Abstract Syntax Notation (ASN.1)

Abstract Syntax Notation (ASN.1) is an abstract notational format designed to represent simple and complex objects in a machine-independent format (http://asn1.elibel.tm.fr/standards/). It's an underlying building block used for data transmission in several major protocols, including (but not limited to) the following:

Certificate and key encoding Primarily used in SSL and ISAKMP, but also used in other places, such as PGP-encoded keys.
Authentication information encoding Microsoft-based operating systems use ASN.1 extensively for transmitting authentication information, particularly when NTLM authentication is used.
Simple Network Management Protocol (SNMP) Objects are encoded with ASN.1 in SNMP requests and replies.
Identity encoding Used in ISAKMP implementations to encode identity information.
Lightweight Directory Access Protocol (LDAP) Objects communicated over LDAP also use ASN.1 as a primary encoding scheme.

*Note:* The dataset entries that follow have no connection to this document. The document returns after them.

-- ==== Sys2Proof/Word.lean ====
section
/-! DEFINITION. The words of the MT4212: bytes of the flash link and of the stored formats, and the 32-bit
figures that wrap (uptime, sequence numbers, the plan's generation). -/

namespace Sys2Proof

/-- A byte of the flash link, of the plan image or of a journal record. -/
abbrev Byte := BitVec 8

/-- A 32-bit word that software reads or that wraps modulo 2^32. -/
abbrev Word32 := BitVec 32

end Sys2Proof
end

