-- ==== Sys2Proof/Machine/Admission.lean ====
section
/-! DEFINITION. The Admission Unit: the decision (R152, R153), the parked slot (R156 to R159) and the refusal (R162,
R163). -/

namespace Sys2Proof.Machine

/-- The fates of a buffered command (R130, R153). -/
inductive Fate
  | admitted
  | park
  | refuse (reason : RefusalReason)
deriving DecidableEq, Repr

/-- The reserve covers the admission cost of a class; a reserve not computed covers nothing (R73, R87, R153). -/
def covered (budget : Option AduBudget) (cls : FlashClass) : Bool :=
  match budget, cls.op with
  | some b, some op => decide ((b.aCost.at op : Int) ≤ b.reserve)
  | _, _ => false

/-- The decision table, rows 7 to 10: DIP and RECOVER. -/
def decideInDip (policy : Policy) (cover : Bool) : Fate :=
  match policy with
  | .free => .admitted
  | .guarded => if cover then .admitted else .park
  | .deferred => .park
  | .locked => .refuse .locked
  | .reserved => .refuse .reserved

/-- The decision table (R153). -/
def decide153 (cls : FlashClass) (policy : Option Policy) (boc : BocState) (quiesce cover : Bool) : Fate :=
  if cls = .otherBlock then .refuse .blocked
  else
    match policy with
    | some .locked => .refuse .locked
    | some .reserved => .refuse .reserved
    | none => .refuse .blocked
    | some p =>
      match boc with
      | .init | .commit | .descent | .dark => .refuse .commit
      | .normal => if quiesce then .refuse .quiesced else .admitted
      | .dip | .recover => if quiesce then .refuse .quiesced else decideInDip p cover

/-- The time a command was parked, in ms, saturating in its two-byte field (R163). -/
def parkedMs (now : Word32) (parked : Option Parked) : Nat :=
  match parked with
  | some p => min 65535 (uptimeAge now p.since)
  | none => 0

/-- The parked slot empties and the hold timer stops (R156). -/
def State.emptySlot (s : State) : State := s.modAdu fun a => { a with parked := none, hold := none }

/-- A command is refused, at its hand-off or from the parked slot (R162). -/
def State.refuseCommand (s : State) (c : Command) (reason : RefusalReason) : State :=
  (s.offerRecord (.refusal reason c s.adu.parked.isSome (parkedMs s.sense.uptime s.adu.parked) s.adu.latest)).emptySlot.fateRefuse
    (s.adu.parked.isSome && s.mainActive)

/-- A command enters the parked slot (R156). -/
def State.parkCommand (s : State) (c : Command) : State :=
  (s.modAdu fun a =>
    { a with parked := some ⟨c, s.sense.uptime⟩, hold := some (s.clock + msCounts s.plan.holdLimitMs) }).fatePark

/-- The parked command is given the fate ADMIT (R157, R158). -/
def State.admitParked (s : State) (c : Command) : State := s.emptySlot.fateAdmitted c

/-- The Admission Unit takes a command at the end of its intake (R152): its tenure is open in DECIDING. -/
def State.takeCommand (s : State) (c : Command) : State :=
  match decide153 c.cls c.policy s.boc.state s.eng.quiesceHold (covered s.adu.latest c.cls) with
  | .admitted => s.fateAdmitted c
  | .park => s.parkCommand c
  | .refuse reason => s.refuseCommand c reason

/-- The Admission Unit takes a change of the BOC state (R158). -/
def State.parkedAtState (s : State) : State :=
  match s.adu.parked with
  | none => s
  | some p =>
    match s.boc.state with
    | .normal => s.admitParked p.command
    | .commit | .descent | .dark => s.refuseCommand p.command .commit
    | .init | .dip | .recover => s

/-- The Admission Unit takes a budget computation (R151, R157). -/
def State.aduTakes (s : State) (b : Budget) : State :=
  let t := s.modAdu fun a => { a with latest := some ⟨b.reserve, b.aCost⟩ }
  match t.adu.parked with
  | none => t
  | some p =>
    if (t.boc.state = .dip ∨ t.boc.state = .recover) ∧ p.command.policy = some .guarded ∧
        covered t.adu.latest p.command.cls = true then
      t.admitParked p.command
    else t

end Sys2Proof.Machine
end

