-- ==== Sys2Proof/Safety.lean ====
section
/-! DEFINITION. What holds of the part between two commands: the bounds of its queues and counters, the rules its blocks
keep with one another, the ranges of the plan's figures; and the terms in which the statements speak of steps. -/

namespace Sys2Proof.Machine

/-- The queues and counters stay within the sizes the spec gives them (R55, R61, R93, R94, R95, R167). -/
structure Bounded (s : State) : Prop where
  queue : s.jnu.queue.length ≤ 8
  lost : s.jnu.lost ≤ 255
  ring : s.sense.ibusRing.length ≤ 8
  busCount : s.sense.busCount ≤ 2
  dipHeld : s.sense.dipHeld ≤ 65535
  history : s.boc.history.length ≤ 16
  storm : s.boc.stormFound ≤ 16
  shed : s.boc.shedLevel ≤ 3

/-- The states in which the controller has committed (R107, R112, R113). -/
def BocState.committed : BocState → Bool
  | .commit | .descent | .dark => true
  | .init | .normal | .dip | .recover => false

/-- The controller's own items agree with its state, and with the domains and the descent claim of the engine (R92,
R93, R96, R98, R99, R102, R108, R112, R113). -/
structure ControllerSafe (s : State) : Prop where
  /-- the shed level is 0 in INIT and NORMAL (R93) -/
  shedZero : s.boc.state = .init ∨ s.boc.state = .normal → s.boc.shedLevel = 0
  /-- and 3 from the commitment to the rearm (R107, R111) -/
  shedThree : s.boc.state.committed = true → s.boc.shedLevel = 3
  /-- a current dip is open in DIP, and none in INIT, NORMAL and RECOVER (R97, R98, R103) -/
  dipOpen : s.boc.state = .dip → s.boc.dip.isSome = true
  dipNone : s.boc.state = .init ∨ s.boc.state = .normal ∨ s.boc.state = .recover → s.boc.dip = none
  /-- the timers run in the states that use them (R96, R101, R104, R116) -/
  ride : s.boc.ride.isSome = true → s.boc.state = .dip
  restore : s.boc.restore.isSome = true → s.boc.state = .recover
  mains : s.boc.mains.isSome = true → s.boc.state = .init ∨ s.boc.state = .dark
  /-- held fault marks stand in DIP and RECOVER alone (R102, R106) -/
  held : s.boc.heldBoard = true ∨ s.boc.heldPanel = true → s.boc.state = .dip ∨ s.boc.state = .recover
  /-- the commit notes stand from the commitment to the rearm (R108) -/
  notes : s.boc.state.committed = s.boc.notes.isSome
  /-- both domains are DOWN in INIT and in DARK (R96, R113) -/
  domains : s.boc.state = .init ∨ s.boc.state = .dark → s.eng.board = .down ∧ s.eng.panel = .down
  /-- the descent claim stands in DESCENT alone (R44, R112) -/
  descent : (s.eng.descent = true) ↔ s.boc.state = .descent

/-- The transaction in progress is an intake (R124). -/
def Xfer.isIntake : Xfer → Bool
  | .intake _ _ _ => true
  | .selected _ | .relayed _ | .failAnswer _ | .localAnswer _ | .violation _ | .ignored _ => false

/-- The bridge takes no part in the transaction in progress (R121, R123). -/
def Xfer.unseen : Xfer → Bool
  | .selected _ | .ignored _ => true
  | .relayed _ | .intake _ _ _ | .failAnswer _ | .localAnswer _ | .violation _ => false

/-- The phase of the open tenure, if any. -/
def State.phase (s : State) : Option Phase := s.flb.tenure.map Tenure.phase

ASN.1 is used by quite a few popular protocols on the Internet, so vulnerabilities in major ASN.1 implementations could result in myriad exploitable attack vectors.

As always, when encountering a protocol for the first time, you should analyze the blocks of data that are going to be interpreted by remote nodes first to get a basic understanding of how things work and discover some hints about what's likely to go wrong.

ASN.1 is not a protocol as such, but a notational standard for expressing some arbitrary protocol without having to define an exact binary representation (an abstract representationhence the name). Therefore, to transmit data for a protocol that uses ASN.1, some encoding rules need to be applied to the protocol definitions. These rules must allow both sides participating in data exchange to accurately interpret information . There are three standardized methods for encoding ASN.1 data:

Basic Encoding Rules (BER)
Packed Encoding Rules (PER)
XML Encoding Rules (XER)

Auditing applications that use ASN.1 means you're auditing code that implements one of these encoding standards. So you need to be familiar with how these encoding rules work, and then you can apply the lessons learned earlier in Part II of this book.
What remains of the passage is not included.